À la fin, du haut du ciel qui s’est assombri, il commence même à pleuvoir. [5]
« Rien ne peut donner envie de vouloir être le premier dans une course de chevaux »… ? La question reste bien sûr ouverte pour le jockey ou le gentleman-rider, mais le rapprochement des cinq courses a montré combien la vanité du triomphe était soulignée par les écrivains. C’est que l’enjeu de la littérature est ailleurs, et en premier lieu dans le travail sur les arrangements, combinaisons et permutations, pour reprendre le vocabulaire que Claude Simon emprunte aux mathématiques mais qu’il sait proche aussi de la musique. Parier sur les chevaux pour donner corps à l’écriture c’est souligner, comme le rappelle encore Simon, que l’art est d’abord composition. Une composition où, comme au concert, le sens naît de la forme.

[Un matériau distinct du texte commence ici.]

/-! ### Sync input and step B (V39 to V53) -/

/-- V39, V40. -/
theorem test_sync_edge :
    nextWith (exec (.sync true) { node 1 with synccnt := 4 })
      (fun t => t == { node 1 with synclvl := true, syncflag := true, synccnt := 5 }) = true ∧
    nextWith (exec (.sync true) { node 1 with synclvl := true }) (fun t => t == { node 1 with synclvl := true }) = true := by
  decide
/-- V41. -/
theorem test_sync_low :
    nextWith (exec (.sync false) { node 1 with synclvl := true, syncflag := true, synccnt := 5 })
      (fun t => t == { node 1 with syncflag := true, synccnt := 5 }) = true := by decide
/-- V43. -/
theorem test_edgeHandler_toggle :
    nextWith (exec .edgeHandler { node 1 with synccnt := 19 })
      (fun t => t == { node 1 with syncflag := true, status := true }) = true := by decide
/-- V44. -/
theorem test_edgeHandler_toggle_back :
    nextWith (exec .edgeHandler { node 1 with synccnt := 19, status := true })
      (fun t => t == { node 1 with syncflag := true }) = true := by decide
/-- V47. -/
theorem test_nosvc :
    nextWith (exec .nosvc { node 1 with phase := .b }) (fun t => t == { node 1 with phase := .c }) = true := by
  decide
/-- V48. -/
theorem test_svc :
    nextWith (exec .svc { node 1 with phase := .b, syncflag := true, now := 5000, pend := slice3, fp := 36 })
      (fun t => t == { node 1 with
        phase := .bapply, now := 5000, lastsync := 5000, pend := slice3, actv := slice3, fp := 36 }) = true := by
  decide
/-- V49. -/
theorem test_bapply :
    nextWith (exec .bapply { node 1 with phase := .bapply, chidx := 2, actv := slice3 })
      (fun t => t.cmp == #v[1000, 1000, 1400, 1000, 1000, 1000, 1000, 1000, 1000] && t.chidx == 3 &&
        t.phase == .bapply) = true := by decide
/-- V50. -/
theorem test_bapply_last :
    nextWith (exec .bapply { node 1 with phase := .bapply, chidx := 8, actv := slice3 })
      (fun t => t.cmp[8] == 1601 && t.chidx == 0 && t.phase == .bend) = true := by decide
/-- V51. -/
theorem test_cmdStop :
    nextWith (exec .cmdStop { node 1 with phase := .bapply, cmp := Vector.replicate 9 2000 })
      (fun t => t.cmp[0] == 1000 && t.cmp[1] == 2000 && t.chidx == 1) = true := by decide
/-- V49. -/
theorem test_cmdDrive :
    nextWith (exec (.cmdDrive 64#8) { node 1 with phase := .bapply, chidx := 2, actv := slice3 })
      (fun t => t.cmp[2] == 1400 && t.chidx == 3) = true := by decide
/-- V53: the byte in the FIFO stays. -/
theorem test_bend :
    nextWith (exec .bend { node 1 with phase := .bend, fp := 20, fifo := [7#8] })
      (fun t => t == { node 1 with phase := .c, fifo := [7#8] }) = true := by decide

/-! ### Step C (V54 to V62) -/

/-- V54: staleness 200000. -/
theorem test_wdg_not_stale :
    nextWith (exec .wdg { node 1 with phase := .c, lastsync := 1000, now := 201000 }) (fun t => t.phase == .a) = true := by
  decide
/-- V55: staleness 200001. -/
theorem test_wdg_stale :
    nextWith (exec .wdg { node 1 with phase := .c, lastsync := 1000, now := 201001 })
      (fun t => t.phase == .capply && t.chidx == 0) = true := by decide
/-- V57. -/
theorem test_capply :
    nextWith (exec .capply { node 1 with phase := .capply, cmp := Vector.replicate 9 2000 })
      (fun t => t.cmp[0] == 1000 && t.cmp[1] == 2000 && t.chidx == 1 && t.phase == .capply) = true := by decide
/-- V58. -/
theorem test_capply_last :
    nextWith (exec .capply { node 1 with phase := .capply, chidx := 8, cmp := Vector.replicate 9 2000 })
      (fun t => t.cmp[8] == 1000 && t.chidx == 0 && t.phase == .cind) = true := by decide
/-- V59, V60. -/
theorem test_cind :
    nextWith (exec .cind { node 1 with phase := .cind, now := 350000 }) (fun t => t.status && t.phase == .a) = true ∧
    nextWith (exec .cind { node 1 with phase := .cind, now := 400000 }) (fun t => !t.status) = true := by decide
/-- V61, V62. -/
theorem test_cind_boundary :
    nextWith (exec .cind { node 1 with phase := .cind, now := 299999 }) (fun t => !t.status) = true ∧
    nextWith (exec .cind { node 1 with phase := .cind, now := 300000 }) (fun t => t.status) = true := by decide

/-! ### `STEP` and `RST` (V64, V66) -/

theorem test_step : nextWith (exec .step (node 1)) (fun t => t == { node 1 with phase := .b }) = true := by decide
/-- V66 but for `NOW`, `LASTSYNC`, `LASTBYTE`, whose `T0` is free. -/
theorem test_rst :
    nextWith (exec .rst busy)
      (fun t => t.pend == Vector.replicate 9 0#8 && t.fp == 0 && !t.syncflag && t.synccnt == 0 && !t.status &&
        t.phase == .a && t.fifo == [] && t.sr == 0#8 && t.bitcnt == 0 && !t.sel && !t.synclvl && !t.ovr &&
        t.cmp == Vector.replicate 9 1000 && t.live == Vector.replicate 9 1000 && t.cnt == Vector.replicate 9 0 &&
        t.cfg == busy.cfg) = true := by decide

/-! ### Outputs (R41, R105) -/

theorem test_outputs : (node 1).miso = none ∧ (node 1).statusOut = false ∧ (node 1).commandTicks 0 = 1000 := by decide

/-! ### Witnesses: for every statement with hypotheses, a state and operands that meet all of them, each clause at a
boundary of its range. The name after `witness_` is the statement's. -/

/-- The premises of a statement about the next state of `exec`. -/
theorem exec_next_of {i : Instr} {s : State} (h : nextWith (exec i s) (fun _ => true) = true) :
    ∃ t, exec i s = .next t := (exists_of_nextWith h).imp fun _ h => h.1

theorem witness_DecodeOfEncodeIsTheOperation :
    (Instr.adv 268435455#28).wf = true ∧ (Instr.cmdDrive 1#8).wf = true ∧ (Instr.setPulse 8 0).wf = true ∧
    Instr.drain.wf = true := by decide
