/-- A step whose words are placed ends in FINISH at the last slot, and goes on from any other. -/
theorem step_of_place (hl : (programFor s slot).length ≤ window slot) {ws : List Word} {u : State}
    (he : encodeProgram s.cfg.jregBits (programFor s slot) = .ok ws)
    (hp : place slot ws (s.withWords ws) = .ok u) :
    step s = if s.seq + 1 = slotCount then finish s u.advance else .next u.advance := by
  have hseq : u.seq = s.seq := by rw [(writeWords_wrote hp).rest]; rfl
  simp only [step_eq_completeSlot ha hd ho hl he, completeSlot, State.withWords_ws, hp,
    State.advance_seq, hseq]

end AtSlot

/-- Settles O27: the length check stands before every write. -/
theorem tooLongProgramAborts : Obligations.TooLongProgramAborts :=
  fun _ _ ha hd ho hl => ⟨_, step_of_too_long ha hd ho hl, abortedFrom_raise .., rfl⟩

/-- Settles O23: a program of one micro-op fits every window, and ENC.PROG of it is its `exec`; a loaded
word is the first row for its slot. -/
theorem stepRunsTheDecodedInstruction : Obligations.StepRunsTheDecodedInstruction := by
  refine ⟨fun s slot i ha hd ho hp => ?_, fun s slot nbits w i ho hw => ?_⟩
  · have hfits : ¬window slot < [i].length := (Nat.succ_le_of_lt (window_pos slot)).not_gt
    rw [step_eq_asmSlot ha hd ho, asmSlot, hp, if_neg hfits, encProg]
    obtain ⟨w, -, hx⟩ | ⟨e, -, hx⟩ := exec_cases i s.startProgram
    · simp [hx, encProg, ha]
    · simp [hx]
  · have hload : s.withFetchWord nbits w = presentInstr i s := by
      simp only [State.withFetchWord, presentWord, hw]
    simp [hload, presentInstr, ho, programFor, build, answersTable, answerFor, programOf]

/-! ### A step answers a next state exactly when it is enabled (R164) -/

theorem State.enabled_iff {s : State} :
    s.enabled = true ↔ s.abort = false ∧ s.done = false ∧ ∃ slot, order s.seq = some slot := by
  simp [State.enabled, ← Option.isSome_iff_exists, order_isSome_iff, and_assoc]

/-- Word writes fail with an address outside the image only when their range passes its end. -/
theorem lt_of_writeWords_outside {a b : Nat} {ws : List Word} {s : State}
    (h : writeWords a ws s = .error (.outside b)) : imageWords < a + ws.length := by
  induction ws generalizing a s with
  | nil => cases h
  | cons w ws ih =>
    rw [List.length_cons]
    simp only [writeWords] at h
    split at h
    · next e he =>
      cases h
      obtain ⟨hge, -⟩ | ⟨-, -, heq⟩ := wordWrite_error_iff.1 he
      · omega
      · cases heq
    · have := ih h
      omega

/-- With the strides of R60 an enabled step never faults. -/
theorem step_of_enabled {s : State} (hs : s.cfg.stridesOk = true) (h : s.enabled = true) :
    ∃ t, step s = .next t := by
  obtain ⟨ha, hd, slot, ho⟩ := State.enabled_iff.1 h
  by_cases hl : window slot < (programFor s slot).length
  · exact ⟨_, step_of_too_long ha hd ho hl⟩
  rw [not_lt] at hl
  cases he : encodeProgram s.cfg.jregBits (programFor s slot) with
  | error e => exact ⟨_, step_of_encode_error ha hd ho hl he⟩
  | ok ws =>
    cases hp : place slot ws (s.withWords ws) with
    | ok u =>
      rw [step_of_place ha hd ho hl he hp, finish]
      split_ifs
      exacts [⟨_, rfl⟩, ⟨_, rfl⟩, ⟨_, rfl⟩]
    | error e =>
      rw [step_eq_completeSlot ha hd ho hl he, completeSlot, State.withWords_ws, hp]
      cases e with
      | overlap a => exact ⟨_, rfl⟩
      | outside a =>
        have hpast := lt_of_writeWords_outside hp
        rw [windowWords_length (encodeProgram_length he ▸ hl), State.withWords_cfg,
          base_add_window hs ho] at hpast
        exact absurd hpast (slotStart_le hs _).not_gt

/-- Settles O32: an enabled step goes on or raises an abort; each flag, and a SEQ beyond the plan, is a
fault. -/
theorem stepIsEnabledExactlyWhen : Obligations.StepIsEnabledExactlyWhen := by
  refine ⟨fun s hs => ⟨fun ⟨t, h⟩ => ?_, step_of_enabled hs⟩, fun s h => ?_⟩
  · obtain ⟨slot, ho, ha, hd, -⟩ := step_cases h
    exact State.enabled_iff.2 ⟨ha, hd, slot, ho⟩
  · cases ha : s.abort with
    | true => exact ⟨_, step_of_abort ha⟩
    | false =>
      cases hd : s.done with
      | true => exact ⟨_, step_of_done ha hd⟩
      | false =>
        cases ho : order s.seq with
        | none => exact ⟨_, step_of_no_slot ha hd ho⟩
        | some slot => simp [State.enabled_iff.2 ⟨ha, hd, slot, ho⟩] at h

/-! ### What a step places (R165, R167) -/

/-- Settles O25: the words of the window are written and nothing else. -/
theorem stepPlacesTheProgram : Obligations.StepPlacesTheProgram := by
  intro s slot ws h ha hd ho hl he
  have hlen : ws.length ≤ window slot := encodeProgram_length he ▸ hl
  obtain ⟨u, hw, hstep⟩ := step_places h ha hd ho hl he
  refine ⟨_, hstep, ?_, ?_, rfl, rfl, ?_, ?_, ?_, fun i hi => ?_, fun b hb => ?_, fun a => ?_⟩
  · rw [hw.rest]; exact ha
  · rw [hw.rest]; rfl
  · rw [hw.rest]; rfl
  · rw [hw.rest]; rfl
  · rw [hw.rest]; rfl
  · exact hw.getWord (windowWords_getElem? hi hlen)
  · rw [inWindow] at hb
    refine (hw.get b).trans (if_neg ?_)
    rw [windowWords_length hlen]
    omega
  · exact (windowWords_length hlen ▸ hw.written a :)

theorem stepLabel_of_empty_program {s : State} {slot : SlotId} (ho : order s.seq = some slot)
    (hp : programFor s slot = []) : stepLabel s = none := by
  have hlabel : labelOf (build s.cfg slot (revOf s) s.rom) = none := (labelOf_eq_none_iff _).2 hp
  simp [stepLabel, ho, hlabel]

/-- Settles O51: an empty program has no label, and no word before the padding. -/
theorem emptyResultGivesNops : Obligations.EmptyResultGivesNops :=
  fun _ _ h ha hd ho hp => ⟨stepLabel_of_empty_program ho hp, step_of_empty_program h ha hd ho hp⟩

/-! ### The end of the pass (R171) -/

theorem mem_unwritten_iff {wr : BitVec 8192} {a : Nat} :
    a ∈ unwritten wr ↔ a < imageWords ∧ wr.getLsbD a = false := by
  simp [unwritten]

/-- What FINISH reports is one of the unwritten words, when there is one. -/
theorem reportedUnwritten_mem {s : State} (h : allWritten s.wr = false) :
    reportedUnwritten s ∈ unwritten s.wr := by
  have hne : unwritten s.wr ≠ [] := by
    intro hnil
    have hall : allWritten s.wr = true := (allWritten_iff _).2 fun a ha => by
      by_contra hf
      exact List.not_mem_nil (hnil ▸ mem_unwritten_iff.2 ⟨ha, Bool.eq_false_iff.2 hf⟩)
    simp [h] at hall
  have hlt := Nat.mod_lt (Config.freeChoice s.free) (List.length_pos_iff.2 hne)
  rw [reportedUnwritten, List.getD_eq_getElem _ _ hlt]
  exact List.getElem_mem hlt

Mais il n’est pas interdit de dépasser ces premières conclusions. Pour le lecteur en effet, la signification ne s’arrête pas nécessairement au texte isolé : une véritable composition apparaît quelquefois encore au hasard des rapprochements. C’est André Breton qui a le mieux saisi comment un sens pouvait effectivement surgir dans les similitudes. Observant dans la préface de l’Anthologie de l’humour noir le retour de mêmes mots associés chez Baudelaire et Rimbaud, à la manière dont se trouvent liées des séquences chez Flaubert, Zola, Tolstoï, Simon et Faulkner, Breton s’interrogeait : « Rencontre, réminiscence involontaire, citation ? » [6] . Cette question se pose évidemment pour qui s’interroge sur l’auteur. Rimbaud a-t-il lu Baudelaire, Simon a-t-il lu Flaubert ? Ou, avec plus de malice : l’auteur des Larrons a-t-il lu La Route des Flandres ? Breton suggère néanmoins que la réponse à ce genre d’interrogation n’est peut-être pas celle qui compte le plus, l’essentiel résidant en ceci : « Une telle coïncidence verbale n’en est pas moins déjà significative » (ibid., p. 10) ! Au-delà des enjeux de l’exégèse ponctuelle, c’est souligner que les coïncidences entre les textes offrent le spectacle du surgissement du sens, à l’intérieur même de la matérialité des mots.